The next few days engulfed me in a whirlwind of inactivity: Doritos, videos, and record-breaking use of TiVo. On top of that, unlike a crick or a charley horse, the sprained ankle comes with a surprising array of accouterments: ice packs, Ace bandages, splints, crutches. A smorgasbord of sympathy. So, even covered in crumbs courtesy of the Frito-Lay company, I felt noble, if not athletic, lying on my couch.

But after what amounted to a staying-off-my-ankle bender, I sensed I needed something more. I mean, sure, my girlfriend rose to almost Florence Nightingale heights of care, and sympathy from friends and family is great, but, at a certain point, an injured man needs sympathy from the general public.

It was time to break out the crutches.

It's amazing how much quiet dignity a simple trip to Starbucks can engender when done on crutches. Especially when ordering "for here." The implication being, "Well, normally, with my active, on-the-move lifestyle, I'd order 'to go,' and enjoy my coffee while engaging in some physical activity that could, quite possibly, result in bodily injury. But, alas, I already pushed myself past the limits of physical endurance, and must now take a forced period of recuperation. So I'll just be on that easy chair reading the paper. And, what the heck, give me a Danish."

The crutches, unfortunately, became hard to justify after a week, even for someone with my questionable moral compass. The fear of being exposed as a gimp-fraud overwhelmed me. I had nightmares of getting caught using my left foot for load bearing, and having an angry mob introduce me to the business end of my own crutch. But even before ethics forced me to ditch the crutches, my friends' sympathy was on the wane. I mean, when the answer to "What happened?" is "Karaoke," it's amazing how quickly compassion can turn to schoolgirl giggling. By week two, "Do you need anything?" turned to "Well, we're going for a hike, see you later," which quickly degenerated into "I'm about to turn on the radio, make sure you don't hurt yourself again."
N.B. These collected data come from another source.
/-- As many places as there are go to the head of the queue, one slot after another (R186). -/
theorem examineHold_grants {b : BinIx} {s : State} {l : List Slot} (hold : s.bins[b].hold = l) (hnodup : l.Nodup)
    (hwait : ∀ i ∈ l, MayWait s i) :
    ∃ t, carryOut (2 * l.length + 1) [.examineHold b] s = some t ∧
      PlacesGranted b (min (s.bins[b].capacity - (s.bins[b].fill + s.bins[b].reserved)) l.length) s t := by
  induction l generalizing s with
  | nil =>
    refine ⟨s, carryOut_quiet (examineHold_done (.inl hold)), ?_⟩
    simp only [List.length_nil, Nat.min_zero]
    exact ⟨rfl, fun _ _ => rfl, fun _ _ => rfl, by simp, by simp, fun _ _ h => h⟩
  | cons i l ih =>
    by_cases hroom : s.bins[b].fill + s.bins[b].reserved < s.bins[b].capacity
    · obtain ⟨hi, hnodup⟩ := List.nodup_cons.1 hnodup
      obtain ⟨hocc, hplace, hadm, hstop⟩ := hwait i (by simp)
      let y := placed i b l s
      let z := y.modSlot i SlotRec.toShip
      have hpath : shipPath (s.slot i) = if (s.slot i).diverted then .rework else .full := shipPath_of_stop hstop
      have hypath : shipPath (y.slot i) = shipPath (s.slot i) := by rw [placed_slot]; rfl
      have hres : act (.reserved i) y = (z, []) :=
        reserved_waits (by rw [placed_slot]; exact hocc) (by rw [hypath, hpath]; split <;> decide)
          (by rw [placed_slot]; exact hadm)
      have hzbin : z.bins[b] = { s.bins[b] with hold := l, reserved := s.bins[b].reserved + 1 } := placed_bin ..
      have hzi : z.slot i = (s.slot i).shippingTo b .waitBind [] := by
        rw [State.modSlot_slot]
        simp only [SlotRec.toShip, hypath, hpath]
        rw [placed_slot]
        rfl
      have hzother : ∀ j, j ≠ i → z.slot j = s.slot j := fun j hj => by
        rw [State.modSlot_slot_ne _ hj, placed_slot_ne _ _ _ _ hj]
      obtain ⟨t, ht, hg⟩ := ih (s := z) (by rw [hzbin]) hnodup fun j hj => by
        have hji : j ≠ i := fun h => hi (h ▸ hj)
        unfold MayWait
        rw [hzother j hji]
        exact hwait j (by simp [hj])
      have hm : min (s.bins[b].capacity - (s.bins[b].fill + s.bins[b].reserved)) (l.length + 1) =
          min (s.bins[b].capacity - (s.bins[b].fill + (s.bins[b].reserved + 1))) l.length + 1 := by omega
      rw [hzbin] at hg
      rw [List.length_cons, hm]
      generalize hk : min (s.bins[b].capacity - (s.bins[b].fill + (s.bins[b].reserved + 1))) l.length = k at hg
      have hclosed : flagSet y controllerScope (controllerFlagBit .binFull) = true →
          flagSet t controllerScope (controllerFlagBit .binFull) = true := fun h => hg.flagSet _ _ h
      refine ⟨t, ?_, ⟨?_, fun c hc => ?_, fun j hj => ?_, fun j hj => ?_, fun _ hfull => ?_, fun c bit h => ?_⟩⟩
      · have := carryOut_act (examineHold_room hold hroom hplace)
          (carryOut_append (l₁ := [.reserved i]) (carryOut_quiet hres) ht)
        exact carryOut_mono (by omega) this
      · rw [hg.bin, hzbin, hold]
        simp only [List.drop_succ_cons, Nat.add_assoc, Nat.add_comm 1]
      · rw [hg.bin_ne c hc]
        exact placed_bin_ne _ _ _ _ hc
      · rw [hold, List.take_succ_cons, List.mem_cons, not_or] at hj
        obtain ⟨hji, hj⟩ := hj
        rw [hg.others j (by rw [hzbin]; exact hj), hzother j hji]
      · rw [hold, List.take_succ_cons, List.mem_cons] at hj
        rcases hj with rfl | hj
        · rw [hg.others j (by rw [hzbin]; exact fun h => hi (List.mem_of_mem_take h)), hzi]
        · have hji : j ≠ i := fun h => hi (h ▸ List.mem_of_mem_take hj)
          rw [hg.slots j (by rw [hzbin]; exact hj), hzother j hji]
      · by_cases hk0 : k = 0
        · subst hk0
          exact hclosed (placed_full _ _ _ _ hfull)
        · refine hg.full (by omega) ?_
          rw [hzbin]
          show s.bins[b].fill + (s.bins[b].reserved + 1) + k = s.bins[b].capacity
          omega
      · exact hg.flagSet c bit (placed_flagSet i b l s h)
    · refine ⟨s, carryOut_mono (by omega) (carryOut_quiet (examineHold_done (.inr (Nat.not_lt.1 hroom)))), ?_⟩
      have hm : min (s.bins[b].capacity - (s.bins[b].fill + s.bins[b].reserved)) (i :: l).length = 0 := by omega
      rw [hm]
      exact ⟨rfl, fun _ _ => rfl, fun _ _ => rfl, by simp, by simp, fun _ _ h => h⟩

/-! ## The state in which places are offered -/

/-- The bin has this capacity and fill, and nothing else that the hold queue's slots see has changed. -/
structure Offered (b : BinIx) (cap fill : Nat) (s v : State) : Prop where
  slot : ∀ i, v.slot i = s.slot i
  shelf : ∀ k, v.shelf k = s.shelf k
  bin : v.bins[b] = { s.bins[b] with capacity := cap, fill := fill }
  bin_ne : ∀ c, c ≠ b → v.bins[c] = s.bins[c]
  now : v.now = s.now
  items : ∀ c, selectedItems v c = selectedItems s c

theorem Offered.of_serving {kind tag : Byte} {p : List Byte} {b : BinIx} {cap fill : Nat} {s : State} {f : Bin → Bin}
    (hf : f s.bins[b] = { s.bins[b] with capacity := cap, fill := fill }) :
    Offered b cap fill s ((serving kind tag p s).modBin b f) where
  slot _ := rfl
  shelf _ := rfl
  bin := (State.modBin_bin ..).trans hf
  bin_ne _ hc := State.modBin_bin_ne _ hc _
  now := rfl
  items _ := rfl

/-- The one slot that waited has the bin's place, and no other slot and bin has changed (R186, R189). -/
def PlaceGiven (s t : State) (b : BinIx) (i : Slot) (cap fill : Nat) : Prop :=
  t.bins[b] = { capacity := cap, fill := fill, reserved := s.bins[b].reserved + 1, hold := [] } ∧
    (∀ c : BinIx, c ≠ b → t.bins[c] = s.bins[c]) ∧ OtherSlotsSame s t i ∧
    (fill + s.bins[b].reserved + 1 = cap → flagSet t controllerScope (controllerFlagBit .binFull) = true)

section
variable {b : BinIx} {cap fill : Nat} {s v : State} {i : Slot} (h : Offered b cap fill s v)
include h

theorem Offered.placed_slot : (placed i b [] v).slot i = { s.slot i with reservation := some b } := by
  rw [Machine.placed_slot, h.slot]

theorem Offered.noWork (hw : NoWork s i) : NoWork (placed i b [] v) i := by
  intro it hit
  rw [placed_shelf, h.shelf] at hit
  exact hw it hit

/-- What follows a slot's taking the only place offered is what its sequence begins with. -/
theorem Offered.given {n : Nat} {t : State} (hold : s.bins[b].hold = [i]) (hroom : fill + s.bins[b].reserved < cap)
    (hplace : (s.slot i).reservation = none) (ht : carryOut n [.reserved i] (placed i b [] v) = some t)
    (hbins : t.bins = (placed i b [] v).bins) (hother : ∀ j, j ≠ i → t.slot j = (placed i b [] v).slot j) :
    carryOut (n + 2) [.examineHold b] v = some t ∧ PlaceGiven s t b i cap fill := by
  refine ⟨carryOut_offer (by rw [h.bin]; exact hold) (by rw [h.bin]; exact hroom) (by rw [h.slot]; exact hplace) ht hbins,
    ?_, fun c hc => ?_, fun j hj => ?_, fun hfull => carryOut_flagSet ht (placed_full _ _ _ _ (by rw [h.bin]; exact hfull))⟩
  · rw [hbins, placed_bin, h.bin]
  · rw [hbins, placed_bin_ne _ _ _ _ hc, h.bin_ne c hc]
  · rw [hother j hj, placed_slot_ne _ _ _ _ hj, h.slot]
I doubt Derek Jeter or Kobe Bryant catch that kind of crap after a hard-earned sprain. Was I foolish to think I'd be accorded the same respect? Yes. Yes I was. As the heady days of my first week on the injured list become a faint (though, dammit, not drug-addled) memory, it's time I face the hard truth. A crick-in-the-neck man cannot live a sprained-ankle life. Even if he has a sprained ankle.